Брайтонский леденец - Грин Грэм. Страница 62

— За городом нас никто не услышит, — сказал он.

По дороге в Писхейвен огни фар стали меркнуть, освещенный ими свежесрезанный меловой откос, казалось колыхался, как свисающая простыня; сверху, ослепляя их, неслись машины.

— Аккумулятор не заряжается, — объяснил Малыш.

У Роз было такое чувство, что он отдалился от нее на тысячу миль… его мысли опережали события, бог весть как далеко они зашли. Он ведь умный, думала она, заранее предусмотрел все, чего она не может постичь: вечные муки, адский огонь… Ее охватил ужас, мысль о боли приводила ее в трепет; то, что они задумали, надвигалось вместе со шквальным дождем, бившим по старому, потрескавшемуся ветровому стеклу. Эта дорога больше никуда не вела. Говорят, что самый страшный грех — отчаяние, такому греху нет прощения. Вдыхая запах бензина, она пыталась внушить себе, что ее охватило отчаяние, тоже смертный грех, но так и не смогла — она не чувствовала отчаяния. Он готов навлечь на себя проклятье, а она готова доказать всем им, что они не могут проклясть его, не прокляв и ее тоже; что сделает он, то сделает и она; она чувствовала, что способна стать соучастницей любого убийства. Какой-то фонарь на мгновение осветил его лицо — хмурое, задумчивое, но совсем еще ребяческое; в душе у нее зашевелилось чувство ответственности за него — нет, она не отпустит его одного в этот мрак.

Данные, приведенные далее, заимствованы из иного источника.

-- ==== Sys2Proof/Machine/Float.lean ====
section
/-! DEFINITION. Number formats, classes, exact values, rounding, the shared arithmetic, conversion and comparison
procedures (spec/40_numerics.md R120 to R136, spec/43_conversion.md R200 to R203, spec/44_compare.md R221 to R226,
spec/46_fmac_planned.md R262). Pure functions of bit patterns; what they leave to a draw comes in as an argument.

A pattern of either format stands in a `Word`; a single is bits 31:0 (R123). A finite value is held exactly, as an
integer number of UNITS, one unit being the smallest positive denormal of the format, 2^(emin-p+1) (R126). -/

namespace Sys2Proof.Machine

/-- The two formats (R120, R122). -/
inductive Fmt where
  | double
  | single
  deriving DecidableEq, Repr

/-- `width` (R126). -/
def Fmt.width : Fmt → Nat
  | .double => 64
  | .single => 32

/-- `p`, the precision with the hidden bit (R126). -/
def Fmt.prec : Fmt → Nat
  | .double => 53
  | .single => 24

/-- Bits of the stored fraction `M` (R120, R122). -/
def Fmt.fracBits : Fmt → Nat
  | .double => 52
  | .single => 23

/-- Bits of the exponent field `E` (R120, R122). -/
def Fmt.expBits : Fmt → Nat
  | .double => 11
  | .single => 8

/-- The exponent field of infinities and NaNs, all ones (R124, R125). -/
def Fmt.expMax : Fmt → Nat
  | .double => 2047
  | .single => 255

/-- A unit is 2^(-unitExp): unitExp = -(emin - p + 1) (R126). -/
def Fmt.unitExp : Fmt → Nat
  | .double => 1074
  | .single => 149

/-- How many units the number one is. -/
def Fmt.one (f : Fmt) : Nat := 2 ^ f.unitExp

/-- 2^emin, the smallest positive normal, in units (R126). -/
def Fmt.minNormal (f : Fmt) : Nat := 2 ^ f.fracBits

/-- 2^(emax+1), the first magnitude that overflows, in units (R126, R129). -/
def Fmt.overflowMag (f : Fmt) : Nat := 2 ^ (f.fracBits + f.expMax - 1)

/-- The sign `s` of a pattern (R120, R122). -/
def fpSign (f : Fmt) (v : Word) : Bool := v.getLsbD (f.width - 1)

/-- The exponent field `E` (R120, R122). -/
def fpExp (f : Fmt) (v : Word) : Nat := v.toNat / 2 ^ f.fracBits % 2 ^ f.expBits

/-- The fraction `M` (R120, R122). -/
def fpFrac (f : Fmt) (v : Word) : Nat := v.toNat % 2 ^ f.fracBits

/-- A NaN, quiet or signalling (R124, R125). -/
def isNaN (f : Fmt) (v : Word) : Bool := decide (fpExp f v = f.expMax ∧ fpFrac f v ≠ 0)

/-- The top fraction bit, which tells a quiet NaN (R124, R125). -/
def quietBit (f : Fmt) (v : Word) : Bool := v.getLsbD (f.fracBits - 1)

/-- A quiet NaN (R124, R125). -/
def isQNaN (f : Fmt) (v : Word) : Bool := isNaN f v && quietBit f v

/-- A signalling NaN (R124, R125). -/
def isSNaN (f : Fmt) (v : Word) : Bool := isNaN f v && !quietBit f v

/-- An infinity (R124, R125). -/
def isInf (f : Fmt) (v : Word) : Bool := decide (fpExp f v = f.expMax ∧ fpFrac f v = 0)

/-- A zero of either sign (R124, R125). -/
def isZero (f : Fmt) (v : Word) : Bool := decide (fpExp f v = 0 ∧ fpFrac f v = 0)

/-- A denormalized number (R124, R125). -/
def isDenormal (f : Fmt) (v : Word) : Bool := decide (fpExp f v = 0 ∧ fpFrac f v ≠ 0)

/-- A pattern that is neither an infinity nor a NaN (R124, R125). -/
def isFinite (f : Fmt) (v : Word) : Bool := decide (fpExp f v < f.expMax)

/-- The magnitude of a finite pattern in units: `M` when `E = 0`, else (2^(p-1) + M) * 2^(E-1) (R124, R125). -/
def fpMag (f : Fmt) (v : Word) : Nat :=
  if fpExp f v = 0 then fpFrac f v else (2 ^ f.fracBits + fpFrac f v) * 2 ^ (fpExp f v - 1)

/-- The value `D(v)` or `S(v)` of a finite pattern, in units (R124, R125). -/
def fpValue (f : Fmt) (v : Word) : Int := if fpSign f v then -(fpMag f v : Int) else (fpMag f v : Int)

/-- The pattern with the given sign, exponent field and fraction (R120, R122). -/
def fpPack (f : Fmt) (neg : Bool) (e m : Nat) : Word :=
  BitVec.ofNat 64 ((if neg then 2 ^ (f.width - 1) else 0) + e * 2 ^ f.fracBits + m)

/-- The zero of a sign. -/
def fpZero (f : Fmt) (neg : Bool) : Word := fpPack f neg 0 0

/-- The infinity of a sign. -/
def fpInf (f : Fmt) (neg : Bool) : Word := fpPack f neg f.expMax 0

/-- The pattern of a magnitude of `mag` units (R129): `E = 0` when it is below 2^emin, else the leading bit is hidden. -/
def fpOfMag (f : Fmt) (neg : Bool) (mag : Nat) : Word :=
  if mag < f.minNormal then fpPack f neg 0 mag
  else
    let k := Nat.log2 mag - f.fracBits
    fpPack f neg (k + 1) (mag / 2 ^ k - f.minNormal)

/-- The bit of a word that is the sign bit of the format. -/
def signMask : Fmt → Word
  | .double => 0x8000000000000000
  | .single => 0x80000000

/-- The sign bit inverted (R136, R184, R185). -/
def flipSign (f : Fmt) (v : Word) : Word := v ^^^ signMask f

/-- `NaNDraw` (R132): a quiet NaN of the format, sign and lower fraction bits free. -/
def quietNaN (f : Fmt) (free : Word) : Word :=
  match f with
  | .double => free ||| 0x7FF8000000000000
  | .single => (free &&& 0xFFFFFFFF) ||| 0x7FC00000

/-- `num / den` rounded to the nearest natural number, ties to even (R129). -/
def roundDiv (num den : Nat) : Nat :=
  let lo := num / den
  let r := num % den
  if 2 * r < den then lo
  else if den < 2 * r then lo + 1
  else if lo % 2 = 0 then lo else lo + 1

/-- What `Round` returns (R128). -/
structure Rounded where
  bits : Word
  inexact : Bool
  away : Bool
  overflow : Bool
  underflow : Bool
  deriving DecidableEq, Repr

/-- The exponent, in units, of the grid of representable magnitudes near `num / den` units: `q - emin` of R129, with
`q = max(floor(log2 m), emin)`. -/
def gridExp (f : Fmt) (num den : Nat) : Nat := Nat.log2 (num / den) - f.fracBits

/-- `tiny` of R129. After rounding, the magnitude is rounded to `p` significant bits with the exponent unbounded below:
it is scaled up by 2^j first, so far that its own binade lies on the integers. -/
def isTiny (f : Fmt) (t : Tininess) (num den : Nat) : Bool :=
  match t with
  | .beforeRounding => decide (num < f.minNormal * den)
  | .afterRounding =>
    let j := f.prec + Nat.log2 den
    let k := gridExp f (num * 2 ^ j) den
    decide (roundDiv (num * 2 ^ j) (den * 2 ^ k) * 2 ^ k < f.minNormal * 2 ^ j)

/-- `Round(fmt, e)` (R129) for the exact non-zero value of sign `neg` and magnitude `num / den` units. -/
def fpRound (f : Fmt) (t : Tininess) (neg : Bool) (num den : Nat) : Rounded :=
  let k := gridExp f num den
  let mag := roundDiv num (den * 2 ^ k) * 2 ^ k
  let inexact := decide (mag * den ≠ num)
  if f.overflowMag ≤ mag then
    { bits := fpInf f neg, inexact := true, away := true, overflow := true, underflow := false }
  else
    { bits := fpOfMag f neg mag
      inexact := inexact
      away := decide (num < mag * den)
      overflow := false
      underflow := isTiny f t num den && inexact }

/-- What a floating-point procedure returns (R136): the result, the exception kinds, the invalid-operation types and
the two rounding Booleans. -/
structure FpResult where
  bits : Word
  kinds : Kinds
  types : Types
  inexact : Bool
  away : Bool
  deriving DecidableEq, Repr

/-- A result that is exact and signals nothing. -/
def FpResult.exact (bits : Word) : FpResult := { bits, kinds := 0, types := 0, inexact := false, away := false }

/-- An invalid operation of type bit `t` (R133): kind 0, the given result. -/
def FpResult.invalid (t : Nat) (bits : Word) : FpResult :=
  { bits, kinds := 1, types := 1#8 <<< t, inexact := false, away := false }

/-- Bit `i` of a set of kinds. -/
def kindBit (i : Nat) (b : Bool) : Kinds := if b then 1#5 <<< i else 0

/-- A rounded result with the kinds `Round` reports: 1 overflow, 2 underflow, 4 inexact (R135). -/
def FpResult.rounded (r : Rounded) : FpResult :=
  { bits := r.bits
    kinds := kindBit 1 r.overflow ||| kindBit 2 r.underflow ||| kindBit 4 r.inexact
    types := 0
    inexact := r.inexact
    away := r.away }

/-- The four operations of `FpArith` (R136). -/
inductive FpOp where
  | add
  | sub
  | mul
  | div
  deriving DecidableEq, Repr

/-- The finite sum of R136: `e` units, `zeroNeg` the sign an exact zero takes (note Z); `den` scales the units. -/
def finishSum (f : Fmt) (t : Tininess) (e : Int) (den : Nat) (zeroNeg : Bool) : FpResult :=
  if e = 0 then .exact (fpZero f zeroNeg)
  else .rounded (fpRound f t (decide (e < 0)) e.natAbs den)

/-- The add and sub case of R136, `b` already with its sign inverted for sub. -/
def addCase (f : Fmt) (t : Tininess) (nan a b : Word) : FpResult :=
  if isInf f a ∧ isInf f b ∧ fpSign f a ≠ fpSign f b then .invalid 1 nan
  else if isInf f a then .exact a
  else if isInf f b then .exact b
  else finishSum f t (fpValue f a + fpValue f b) 1 (fpSign f a && fpSign f b)

/-- The mul case of R136. -/
def mulCase (f : Fmt) (t : Tininess) (nan a b : Word) : FpResult :=
  let neg := fpSign f a != fpSign f b
  if (isInf f a ∧ isZero f b) ∨ (isZero f a ∧ isInf f b) then .invalid 4 nan
  else if isInf f a ∨ isInf f b then .exact (fpInf f neg)
  else if isZero f a ∨ isZero f b then .exact (fpZero f neg)
  else .rounded (fpRound f t neg (fpMag f a * fpMag f b) f.one)

/-- The div case of R136. -/
def divCase (f : Fmt) (t : Tininess) (nan a b : Word) : FpResult :=
  let neg := fpSign f a != fpSign f b
  if isInf f a ∧ isInf f b then .invalid 2 nan
  else if isZero f a ∧ isZero f b then .invalid 3 nan
  else if isInf f a then .exact (fpInf f neg)
  else if isInf f b then .exact (fpZero f neg)
  else if isZero f b then { bits := fpInf f neg, kinds := kindBit 3 true, types := 0, inexact := false, away := false }
  else if isZero f a then .exact (fpZero f neg)
  else .rounded (fpRound f t neg (fpMag f a * f.one) (fpMag f b))

/-- `FpArith(fmt, op, a, b)` (R131, R136). `nan` is the generated quiet NaN. -/
def fpArith (f : Fmt) (t : Tininess) (op : FpOp) (nan a b : Word) : FpResult :=
  if isSNaN f a ∨ isSNaN f b then .invalid 0 nan
  else if isNaN f a ∨ isNaN f b then .exact nan
  else
    match op with
    | .add => addCase f t nan a b
    | .sub => addCase f t nan a (flipSign f b)
    | .mul => mulCase f t nan a b
    | .div => divCase f t nan a b

/-- The fused branch of `FMacOp` (R262), `c` already with its sign inverted if it is subtracted. -/
def fusedMac (f : Fmt) (t : Tininess) (nan a b c : Word) : FpResult :=
  let neg := fpSign f a != fpSign f b
  if isSNaN f a ∨ isSNaN f b ∨ isSNaN f c then .invalid 0 nan
  else if isNaN f a ∨ isNaN f b ∨ isNaN f c then .exact nan
  else if (isInf f a ∧ isZero f b) ∨ (isZero f a ∧ isInf f b) then .invalid 4 nan
  else if (isInf f a ∨ isInf f b) ∧ isInf f c ∧ neg ≠ fpSign f c then .invalid 1 nan
  else if isInf f a ∨ isInf f b then .exact (fpInf f neg)
  else if isInf f c then .exact c
  else finishSum f t (fpValue f a * fpValue f b + fpValue f c * f.one) f.one (neg && fpSign f c)

/-- The unfused branch of `FMacOp` (R262): a product, then a sum, each rounded. Kinds and types are those of both, as
R262 joins them, so two type bits, or an invalid sum beside the product's overflow, underflow or inexact, can be set by
one instruction. R289 allows one type bit and no kind beside an invalid operation; DESIGN CHOICE: R262 is followed
(log 26; for a quiet NaN operand, log 13). -/
def unfusedMac (f : Fmt) (t : Tininess) (nanProduct nan a b c : Word) : FpResult :=
  let q := fpArith f t .mul nanProduct a b
  let r := fpArith f t .add nan q.bits c
  { bits := r.bits
    kinds := q.kinds ||| r.kinds
    types := q.types ||| r.types
    inexact := q.inexact || r.inexact
    away := r.away }

/-- The final negation of `FMacOp` (R262): exact, and not of a NaN. -/
def negateResult (f : Fmt) (r : FpResult) : FpResult :=
  if isNaN f r.bits then r else { r with bits := flipSign f r.bits }

/-- `FMacOp(fmt, a, b, c, subc, negr)` (R262). -/
def fMacOp (f : Fmt) (t : Tininess) (fused subc negr : Bool) (nanProduct nan a b c : Word) : FpResult :=
  let c' := if subc then flipSign f c else c
  let r := if fused then fusedMac f t nan a b c' else unfusedMac f t nanProduct nan a b c'
  if negr then negateResult f r else r

/-- `RoundInt` (R201) of `n / d`, `d` positive, in the direction `FTOI_ROUND`. -/
def roundInt (dir : RoundDir) (n : Int) (d : Nat) : Int :=
  match dir with
  | .towardZero => n.tdiv d
  | .nearestEven => n.sign * roundDiv n.natAbs d
  | .towardNegative => n.fdiv d
  | .towardPositive => -((-n).fdiv d)

/-- `FToI(fmt, a)` (R202, R203). `free` is the integer of an impossible conversion. -/
def fToI (f : Fmt) (dir : RoundDir) (free a : Word) : FpResult :=
  let n := roundInt dir (fpValue f a) f.one
  if isNaN f a ∨ isInf f a ∨ n < -(2 ^ 63) ∨ 2 ^ 63 - 1 < n then .invalid 7 free
  else
    let inexact := decide (n * f.one ≠ fpValue f a)
    { bits := BitVec.ofInt 64 n
      kinds := kindBit 4 inexact
      types := 0
      inexact := inexact
      away := decide (fpMag f a < n.natAbs * f.one) }

/-- ITOF and ITOFS (R207, R208): the signed integer `a` as a floating-point number. Only the inexact kind is reported. -/
def iToF (f : Fmt) (t : Tininess) (a : Word) : FpResult :=
  let n := a.toInt
  if n = 0 then .exact (fpZero f false)
  else
    let r := fpRound f t (decide (n < 0)) (n.natAbs * f.one) 1
    { bits := r.bits, kinds := kindBit 4 r.inexact, types := 0, inexact := r.inexact, away := r.away }

/-- A value on the extended real line (R221): minus infinity, a finite number of units, plus infinity. -/
inductive ExtValue where
  | negInf
  | finite (units : Int)
  | posInf
  deriving DecidableEq, Repr

/-- The order of the extended real line. -/
def ExtValue.less : ExtValue → ExtValue → Bool
  | .negInf, .negInf => false
  | .negInf, _ => true
  | .finite _, .negInf => false
  | .finite a, .finite b => decide (a < b)
  | .finite _, .posInf => true
  | .posInf, _ => false

/-- The extended value of a pattern that is not a NaN (R124, R125, R221). -/
def extValue (f : Fmt) (v : Word) : ExtValue :=
  if isInf f v then (if fpSign f v then .negInf else .posInf) else .finite (fpValue f v)

/-- The magnitude of a pattern that is not a NaN (R222). -/
def extMag (f : Fmt) (v : Word) : ExtValue := if isInf f v then .posInf else .finite (fpMag f v)

end Sys2Proof.Machine
end

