-- ==== Sys2Proof/Syntax.lean ====
section
/-! DEFINITION. The 40 instructions of spec/opcode_table.json (spec/00_scope.md R2), operands as the fields number them
(spec/30_encoding.md R84, R85). Operand numbers are natural numbers; `Instr.wellFormed` says which fit their fields. -/

namespace Sys2Proof

/-- The predicate byte every instruction begins with (R83): predicate register number and condition. -/
structure Pred where
  /-- `Pn`, bits 7:4. -/
  pn : Nat
  /-- `Pc`, bits 3:0. -/
  pc : Nat
  deriving DecidableEq, Repr

/-- An instruction. `p` is the predicate byte, `rt` the target, `ra`, `rb`, `rc` the sources, `pt` the target
predicate register, `imm` the field Immed6. -/
inductive Instr where
  -- opcode byte 77h (R93): double precision and FPSCR access
  | fmov (p : Pred) (rt ra : Nat)
  | ftoi (p : Pred) (rt ra : Nat)
  | itof (p : Pred) (rt ra : Nat)
  | fneg (p : Pred) (rt ra : Nat)
  | fabs (p : Pred) (rt ra : Nat)
  | fsign (p : Pred) (rt ra : Nat)
  | fman (p : Pred) (rt ra : Nat)
  | fstat (p : Pred) (rt : Nat)
  | frm (p : Pred) (ra imm : Nat)
  -- opcode byte 79h (R94): single precision and exception control
  | fmovs (p : Pred) (rt ra : Nat)
  | ftois (p : Pred) (rt ra : Nat)
  | itofs (p : Pred) (rt ra : Nat)
  | fnegs (p : Pred) (rt ra : Nat)
  | fabss (p : Pred) (rt ra : Nat)
  | fsigns (p : Pred) (rt ra : Nat)
  | fmans (p : Pred) (rt ra : Nat)
  | ftx (p : Pred) (ra imm : Nat)
  | fcx (p : Pred) (ra imm : Nat)
  | fex (p : Pred) (ra imm : Nat)
  | fdx (p : Pred) (ra imm : Nat)
  -- opcode byte 78h (R95): arithmetic
  | fadd (p : Pred) (rt ra rb : Nat)
  | fsub (p : Pred) (rt ra rb : Nat)
  | fmul (p : Pred) (rt ra rb : Nat)
  | fdiv (p : Pred) (rt ra rb : Nat)
  | fadds (p : Pred) (rt ra rb : Nat)
  | fsubs (p : Pred) (rt ra rb : Nat)
  | fmuls (p : Pred) (rt ra rb : Nat)
  | fdivs (p : Pred) (rt ra rb : Nat)
  -- opcode bytes 10h to 1Fh and 00h to 0Fh (R97): compare and test
  | fcmp (p : Pred) (pt ra rb : Nat)
  | fcmps (p : Pred) (pt ra rb : Nat)
  | ftst (p : Pred) (pt ra : Nat)
  | ftsts (p : Pred) (pt ra : Nat)
  -- opcode byte 76h (R96): the planned multiply-accumulate family
  | fmacS (p : Pred) (rt ra rb rc : Nat)
  | fmasS (p : Pred) (rt ra rb rc : Nat)
  | fnmacS (p : Pred) (rt ra rb rc : Nat)
  | fnmasS (p : Pred) (rt ra rb rc : Nat)
  | fmac (p : Pred) (rt ra rb rc : Nat)
  | fmas (p : Pred) (rt ra rb rc : Nat)
  | fnmac (p : Pred) (rt ra rb rc : Nat)
  | fnmas (p : Pred) (rt ra rb rc : Nat)
  deriving DecidableEq, Repr

/-- The predicate byte of an instruction (R83). -/
def Instr.pred : Instr → Pred
  | .fmov p .. | .ftoi p .. | .itof p .. | .fneg p .. | .fabs p .. | .fsign p .. | .fman p .. | .fstat p .. | .frm p ..
  | .fmovs p .. | .ftois p .. | .itofs p .. | .fnegs p .. | .fabss p .. | .fsigns p .. | .fmans p .. | .ftx p ..
  | .fcx p .. | .fex p .. | .fdx p .. | .fadd p .. | .fsub p .. | .fmul p .. | .fdiv p .. | .fadds p .. | .fsubs p ..
  | .fmuls p .. | .fdivs p .. | .fcmp p .. | .fcmps p .. | .ftst p .. | .ftsts p .. | .fmacS p .. | .fmasS p ..
  | .fnmacS p .. | .fnmasS p .. | .fmac p .. | .fmas p .. | .fnmac p .. | .fnmas p .. => p

/-- The planned family (R2, R101). -/
def Instr.isPlanned : Instr → Bool
  | .fmacS .. | .fmasS .. | .fnmacS .. | .fnmasS .. | .fmac .. | .fmas .. | .fnmac .. | .fnmas .. => true
  | _ => false

/-- The arithmetic and conversion instructions and the planned family: those that write the result status and may
record or raise exceptions (R35, R280). -/
def Instr.recordsStatus : Instr → Bool
  | .fadd .. | .fsub .. | .fmul .. | .fdiv .. | .fadds .. | .fsubs .. | .fmuls .. | .fdivs .. | .ftoi .. | .ftois ..
  | .itof .. | .itofs .. | .fmacS .. | .fmasS .. | .fnmacS .. | .fnmasS .. | .fmac .. | .fmas .. | .fnmac ..
  | .fnmas .. => true
  | _ => false

/-- The general register an instruction writes, if it writes one (R23). -/
def Instr.target : Instr → Option Nat
  | .fmov _ rt _ | .ftoi _ rt _ | .itof _ rt _ | .fneg _ rt _ | .fabs _ rt _ | .fsign _ rt _ | .fman _ rt _
  | .fmovs _ rt _ | .ftois _ rt _ | .itofs _ rt _ | .fnegs _ rt _ | .fabss _ rt _ | .fsigns _ rt _ | .fmans _ rt _
  | .fstat _ rt
  | .fadd _ rt _ _ | .fsub _ rt _ _ | .fmul _ rt _ _ | .fdiv _ rt _ _
  | .fadds _ rt _ _ | .fsubs _ rt _ _ | .fmuls _ rt _ _ | .fdivs _ rt _ _
  | .fmacS _ rt _ _ _ | .fmasS _ rt _ _ _ | .fnmacS _ rt _ _ _ | .fnmasS _ rt _ _ _
  | .fmac _ rt _ _ _ | .fmas _ rt _ _ _ | .fnmac _ rt _ _ _ | .fnmas _ rt _ _ _ => some rt
  | .frm .. | .ftx .. | .fcx .. | .fex .. | .fdx .. | .fcmp .. | .fcmps .. | .ftst .. | .ftsts .. => none

/-- The predicate register an instruction writes, if it writes one (R27). -/
def Instr.predTarget : Instr → Option Nat
  | .fcmp _ pt _ _ | .fcmps _ pt _ _ | .ftst _ pt _ | .ftsts _ pt _ => some pt
  | _ => none

end Sys2Proof
end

Начались улицы Писхейвена, они тянулись по направлению к скалам и меловым холмам; кусты боярышника росли вокруг досок с надписью «Сдается внаем»; улицы упирались во мрак, в лужу воды или в морскую траву. Все напоминало последнюю попытку отчаявшихся путешественников покорить новую местность. Но эта местность покорила их самих.

— Мы поедем в отель, выпьем, а потом… — сказал он. — Я знаю подходящее место.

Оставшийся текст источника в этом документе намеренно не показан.